Van ‘bijna BN’er’ tot ‘bijna kluizenaar’…. Een kleurrijke paradijsvogel die zich beweegt in de schaduw van het leven. Dát is wat er in mij opkomt, wanneer ik Paul Harmsen iets beter leer kennen.
Ja, maar…
Paul is kunstenaar en inmiddels ook auteur van het indrukwekkende ‘Ja, maar…’. Een boek dat verhaalt over het leven van zijn moeder en dat van hemzelf. Het ‘schaduwbeeld’ komt voort uit het feit dat Paul twintig jaar geleden de hectische televisie- en theaterwereld de rug toekeerde en naar Frankrijk vertrok.

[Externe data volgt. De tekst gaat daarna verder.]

/-- Words read from a local source until one fails: the words, and the kind of the failure (R666, R685). -/
def Dev.readBurst (d : Dev) (ent : Word × Word) (a : Nat) (flips : List (List (BitVec 5))) : Nat → List Word × Option Nat × Dev
  | 0 => ([], none, d)
  | n + 1 =>
    let bank := entBank ent
    let w := entWord ent a
    if entOwner ent = 6 ∧ d.ownsBank bank 6 = false then ([], some 3, d.bump MEM_DENY_NOTOWNER)
    else
      let d := d.meetErrors bank w 6 (flips.headD [])
      if d.mem.bad.contains (bankAddr bank w) then ([], some 5, d)
      else
        let (v, d) := d.goodWord bank w
        let (vs, k, d) := Dev.readBurst d ent (a + 1) flips.tail n
        (v :: vs, k, d)

/-- Words written in order; answers how many, how many collided, and whether NOTOWNER stopped them (R685, R692). -/
def Dev.writeBurst (d : Dev) (ent : Word × Word) (a : Nat) : List Word → List Bool → Nat × Nat × Bool × Dev
  | [], _ => (0, 0, false, d)
  | v :: vs, hits =>
    let bank := entBank ent
    let w := entWord ent a
    let own := entOwner ent == 6
    if own = true ∧ d.ownsBank bank 6 = false then (0, 0, true, d.bump MEM_DENY_NOTOWNER)
    else
      let hit := !own && hits.headD false
      let d := if own then d.portA bank w 6 (some v) [] false else d.portB bank w 6 (some v) [] false hit
      let d := if hit then d.bump GDE_CNT_COLLIDE else d
      let (n, k, stop, d) := Dev.writeBurst d ent (a + 1) vs hits.tail
      (n + 1, k + bit hit, stop, d)

/-- The words that come next: from a local bank, or of the data that has arrived. -/
def Dev.fetchBurst (d : Dev) (c n : Nat) (ent : Word × Word) (a : Nat) (flips : List (List (BitVec 5))) :
    List Word × Option Nat × Dev :=
  if entRemote ent then ((d.chan c).data.take n, none, d.setChan c { d.chan c with data := (d.chan c).data.drop n })
  else d.readBurst ent a flips n

/-- One burst of channel c, whose pages have been checked. -/
def Dev.burst (d : Dev) (c : Nat) (flips : List (List (BitVec 5))) (collide : List Bool) (waits : Nat) : Dev :=
  let ch := d.chan c
  match ch.active, ch.srcEnt, ch.dstEnt with
  | some e, some src, some dst =>
    let (base, len) := e.elems.getD ch.elem (0, 0)
    let a := base + ch.word
    let b := e.place ch.elem + ch.word
    let n := min (min (8 - a % 8) (1024 - b % 1024)) (len - ch.word)
    let d := (d.setFld GDE_STAT_CHAN c).bumpBy (MEM_CONFL_WAITS 6) waits
    let (vs, failed, d) := d.fetchBurst c n src a flips
    let (done, hits, stop, d) := d.writeBurst dst b vs collide
    let ch := d.chan c
    let m := ch.word + done
    let d := d.setChan c { ch with
      word := m
      written := ch.written + done
      collisions := ch.collisions + hits
      srcEnt := if (a + done) % 1024 = 0 ∧ 0 < done then none else ch.srcEnt
      dstEnt := if (b + done) % 1024 = 0 ∧ 0 < done then none else ch.dstEnt }
    if stop then d.gdeFault c 3 false
    else match failed with
      | some k => d.gdeFault c k false
      | none => if len ≤ m then d.nextElement c else d.setReg (GDE_CSTAT c) (d.chanWord c)
  | _, _, _ => d

/-- A bank of the channel's present pages is under repair: its accesses wait (R695). -/
def Dev.chanHeld (d : Dev) (c : Nat) : Bool :=
  let ch := d.chan c
  (match ch.srcEnt with
    | some e => !entRemote e && d.taken (entBank e)
    | none => false) ||
  match ch.dstEnt with
    | some e => d.taken (entBank e)
    | none => false

/-- Channel c is served if it is ready: answers whether it took the data path (R687). -/
def Dev.serveChan (d : Dev) (c : Nat) (flips : List (List (BitVec 5))) (collide : List Bool) (waits : Nat) : Bool × Dev :=
  if (d.chan c).active.isNone ∨ d.chanFaulted c = true then (false, d)
  else
    let d := d.enterPages c
    let ch := d.chan c
    if d.chanFaulted c then (true, d)
    else if ch.remote && ch.data.isEmpty then
      match ch.failed with
      | some k => (true, d.gdeFault c k false)
      | none => (false, d)
    else if d.chanHeld c then (true, d)
    else (true, d.burst c flips collide waits)

/-- GATHER_BURST: one burst of the highest-priority ready channel (R687); none in HIBERNATE (R703). -/
def Dev.gatherBurst (d : Dev) (flips : List (List (BitVec 5))) (collide : List Bool) (waits : Nat) : Dev :=
  if d.mode = modeHibernate then d
  else
    ([7, 6, 5, 4, 3, 2, 1, 0].foldl (fun (r : Bool × Dev) c =>
      if r.1 then r else r.2.serveChan c flips collide waits) (false, d)).2

/-- GATHER_BURST (R687). -/
def execGatherBurst (flips : List (List (BitVec 5))) (collide : List Bool) (waits : BitVec 5) (s : State) :
    Host.Outcome State Fault Refusal :=
  s.run fun d => d.gatherBurst flips collide waits.toNat

/-! The end of a capture's copy (R316 to R319, R326). -/

/-- The fault kind of channel 2, or 0. -/
def Dev.copyFault (d : Dev) : Nat := if d.chanFaulted 2 then d.fld (GDE_FREC0_KIND 2) else 0

/-- The words of a worker's frame that have not come by the link yet: they follow those written, and the copy has been
moved. -/
def Dev.restRemote (d : Dev) (words : List Word) : Dev :=
  let ch := d.chan 2
  let place := d.fld TRK_CAP_DST_WORD + ch.written
  let rest := words.take (d.fld TRK_CAP_LEN_LEN - ch.written)
  let d := rest.zipIdx.foldl (fun d v => d.portB 15 (place + v.2) 6 (some v.1) [] false false) d
  d.gdeComplete 2

/-- The bursts of the copy that no GATHER_BURST has run so far: channel 2 has the data path to itself. A frame has fewer than
2,048 bursts (R686). -/
def Dev.restLocal (d : Dev) : Dev := (List.range 2048).foldl (fun d _ => (d.serveChan 2 [] [] 0).2) d

/-- CAPTURE_COPY_END stands for what is left of the copy. The operands give the outcome and the words of reads from a worker
that have not ended yet. -/
def Dev.restOfCopy (d : Dev) (ok : Bool) (words : List Word) : Dev :=
  if (d.chan 2).active.isNone ∨ d.chanFaulted 2 = true then d
  else if d.capRemote = false then d.restLocal
  else if ok then d.restRemote words
  else d.gdeFault 2 6 false

/-- CAPTURE_COPY_END: the frame buffer is released, and CAPTURE_DONE is raised; the capture ends after COUNT frames, on STOP,
or on a failure: 3 where bank 15 is not the host's, 5 where a read from the worker failed. A copy that another fault stopped,
or whose channel a core restart flushed, does not end (R316 to R320, R326). -/
def Dev.capCopyEnd (d : Dev) (ok : Bool) (remote : List Word) : Dev :=
  match d.rpt.copying with
  | none => d
  | some n =>
    let d := d.restOfCopy ok remote
    let k := d.copyFault
    if k = 3 ∨ (d.rpt.copied = true ∧ d.owner 15 ≠ 8) then ((d.flushChan 2).copyReleased n).capEnd 3 n true
    else if k = 6 ∨ k = 7 then ((d.flushChan 2).copyReleased n).capEnd 5 n true
    else if d.rpt.copied = false then d
    else
      let d := (d.copyReleased n).setFld TRK_CAP_FRAME_FRAME n
      let d := d.bump TRK_CAP_STAT_DONE
      let ovr := d.rpt.stopping || (decide (d.fld TRK_CAP_CTRL_COUNT ≠ 0) && decide (d.fld TRK_CAP_CTRL_COUNT ≤ d.fld TRK_CAP_STAT_DONE))
      if ovr then d.capEnd 0 n true
      else (d.setRpt { d.rpt with copying := none }).ring 39 (d.reg TRK_CAP_STAT) (word n)

/-- CAPTURE_COPY_END (R318). -/
def execCaptureCopyEnd (ok : Bool) (remote : List Word) (s : State) : Host.Outcome State Fault Refusal :=
  s.run fun d => d.capCopyEnd ok remote

/-! Commands (R677, R700, R701). -/

/-- A write of GDE_CCMD. -/
def Dev.gdeCommand (d : Dev) (v : Word) : Dev :=
  let c := wGet v 4 3
  let ch := d.chan c
  if 2 ≤ c then d.ignoreWrite
  else
    match wGet v 0 4 with
    | 1 => d.gdePush c
    | 2 => if d.chanFaulted c then (d.setFaulted c false).setChan c { ch with asked := ch.word } else d.ignoreWrite
    | 3 => if d.chanFaulted c then (d.setChan c { ch with skipped := true }).nextElement c else d.ignoreWrite
    | 4 => (d.dropActive c).activate c
    | 5 => d.flushChan c
    | _ => d

/-- The word of GDE_CCMD that names a channel and an operation. -/
def ccmdWord (channel : BitVec 3) (op : Nat) : Word := pack [(channel.toNat, 4), (op, 0)]

/-- GDE_PUSH (R678). -/
def execGdePush (channel : BitVec 3) (s : State) : Host.Outcome State Fault Refusal :=
  s.run fun d => d.gdeCommand (ccmdWord channel 1)

/-- GDE_RESUME (R700). -/
def execGdeResume (channel : BitVec 3) (s : State) : Host.Outcome State Fault Refusal :=
  s.run fun d => d.gdeCommand (ccmdWord channel 2)

/-- GDE_SKIP (R700). -/
def execGdeSkip (channel : BitVec 3) (s : State) : Host.Outcome State Fault Refusal :=
  s.run fun d => d.gdeCommand (ccmdWord channel 3)

/-- GDE_ABORT (R701). -/
def execGdeAbort (channel : BitVec 3) (s : State) : Host.Outcome State Fault Refusal :=
  s.run fun d => d.gdeCommand (ccmdWord channel 4)

/-- GDE_FLUSH (R700). -/
def execGdeFlush (channel : BitVec 3) (s : State) : Host.Outcome State Fault Refusal :=
  s.run fun d => d.gdeCommand (ccmdWord channel 5)

/-- A write of GDE_WINA or GDE_WINB: the host writes entries 48 to 63 only (R683). -/
def Dev.writeWin (d : Dev) (a : Nat) (v : Word) : Dev := if a < GDE_WINA 48 then d.ignoreWrite else d.storeReg a v

/-! GATHER reads of another tile (R689, R690). -/

/-- The words of a bank read through port B, or none when one is uncorrectable. -/
def Dev.guestRead (d : Dev) (bank w : Nat) (flips : List (List (BitVec 5))) : Nat → Option (List Word) × Dev
  | 0 => (some [], d)
  | n + 1 =>
    let d := d.meetErrors bank w 6 (flips.headD [])
    if d.mem.bad.contains (bankAddr bank w) then (none, d)
    else
      let (v, d) := d.goodWord bank w
      let (vs, d) := Dev.guestRead d bank (w + 1) flips.tail n
      (vs.map (v :: ·), d)

/-- A GATHER read of this tile: the words, or none for a refusal, which is counted. -/
def Dev.gatherServe (d : Dev) (src : Nat) (w0 w1 : Word) (flips : List (List (BitVec 5))) : List Word × Dev :=
  let n := wGet w0 0 7
  let bank := wGet w1 14 4
  let w := wGet w1 0 14
  let barred := src ≠ 0 ∨ d.isWorker = false ∨ d.flag EGL_TILE_JOINED = false ∨ bank = 8 ∨ bank = 9 ∨ 16384 < w + n ∨ wGet w0 20 4 ≠ 1
    ∨ n = 0 ∨ 64 < n
  if barred then ([], d.bump GDE_CNT_REJECT)
  else
    match d.guestRead bank w flips n with
    | (some vs, d) => (vs, d)
    | (none, d) => ([], d.bump GDE_CNT_REJECT)

/-- A response to a request travels in the response class under the request's tag (R599). -/
def Dev.respond (d : Dev) (dest tag type : Nat) (payload : List Word) : Dev :=
  d.launch ⟨type, false, false, 2, dest, d.ownXY, tag, 0, payload⟩

/-- GATHER_READ (R690). -/
def execGatherRead (src : BitVec 10) (tag : BitVec 6) (w0 w1 : Word) (flips : List (List (BitVec 5))) (s : State) :
    Host.Outcome State Fault Refusal :=
  s.run fun d =>
    let (ws, d) := d.gatherServe src.toNat w0 w1 flips
    d.respond src.toNat tag.toNat 3 ws

/-! Console commands. -/

/-- GDE_WIN: every valid window entry (R682). -/
def execGdeWin (s : State) : Host.Outcome State Fault Refusal :=
  s.run fun d => d.command .gdeWin fun d =>
    let es := (List.range 64).filter fun e => d.flag (GDE_WINA_VALID e)
    (d.print (.values 0xF1 (es.flatMap fun e => [word e, d.reg (GDE_WINA e), d.reg (GDE_WINB e)]))).finishOk

/-- The words of the test copy that bank 15 cannot give. -/
def Dev.testBad (d : Dev) (n : Nat) : List Nat := (List.range n).filter fun w => d.mem.bad.contains (bankAddr 15 w)

/-- GDE_TEST: n words from bank 15 to bank 14 on channel 1 and back, compared. The time that it prints is free; a word that
cannot be read is printed as a mismatch (log entry 6). -/
def Dev.consoleGdeTest (d : Dev) (n : Nat) : Dev :=
  if d.fullSet = false then d.finishErr 6
  else if n = 0 ∨ 4096 < n then d.finishErr 5
  else if (d.chan 1).active.isSome ∨ d.taken 14 = true ∨ d.taken 15 = true then d.finishErr 8
  else
    let bad := d.testBad n
    let d := ((List.range n).filter fun w => !bad.contains w).foldl (fun d w => d.writeWord 14 w (d.bank 15 w)) d
    let (t, d) := d.draw 16777216
    (d.print (.values 0xF2 (word n :: word t :: word bad.length :: bad.map word))).finishOk

/-- GDE_TEST (R686). -/
def execGdeTest (n : BitVec 16) (s : State) : Host.Outcome State Fault Refusal :=
  s.run fun d => d.command (.gdeTest n) fun d => d.consoleGdeTest n.toNat

end Sys2Proof.Machine
end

Het intrigeert mij en ik wil graag meer weten van deze boeiende man en zijn fraaie boek. Nu wil het feit dat hij een weekje in Nederland is voor de boeklancering van ‘Ja, maar…’ en ik ga met hem in gesprek.
Debuut
In verband met de lancering van zijn debuutroman logeren Paul en zijn partner John een week in Wormer. Ik zoek hen daar op. Wanneer ik arriveer bedenk ik mij dat er slechtere plekken zijn te bedenken om een weekje Nederland te ervaren. Eenmaal achter een kop koffie, vraag ik Paul waarom hij ‘pas’ op zijn 60e debuteert? Paul antwoordt: “Laat ik het nog sterker vertellen. Op mijn 40e had ik nog amper een boek gelezen. Toen ik mijn hectische leven achter mij liet en wij naar Frankrijk verhuisden, heb ik mijn horloge afgedaan en een televisie hadden we niet.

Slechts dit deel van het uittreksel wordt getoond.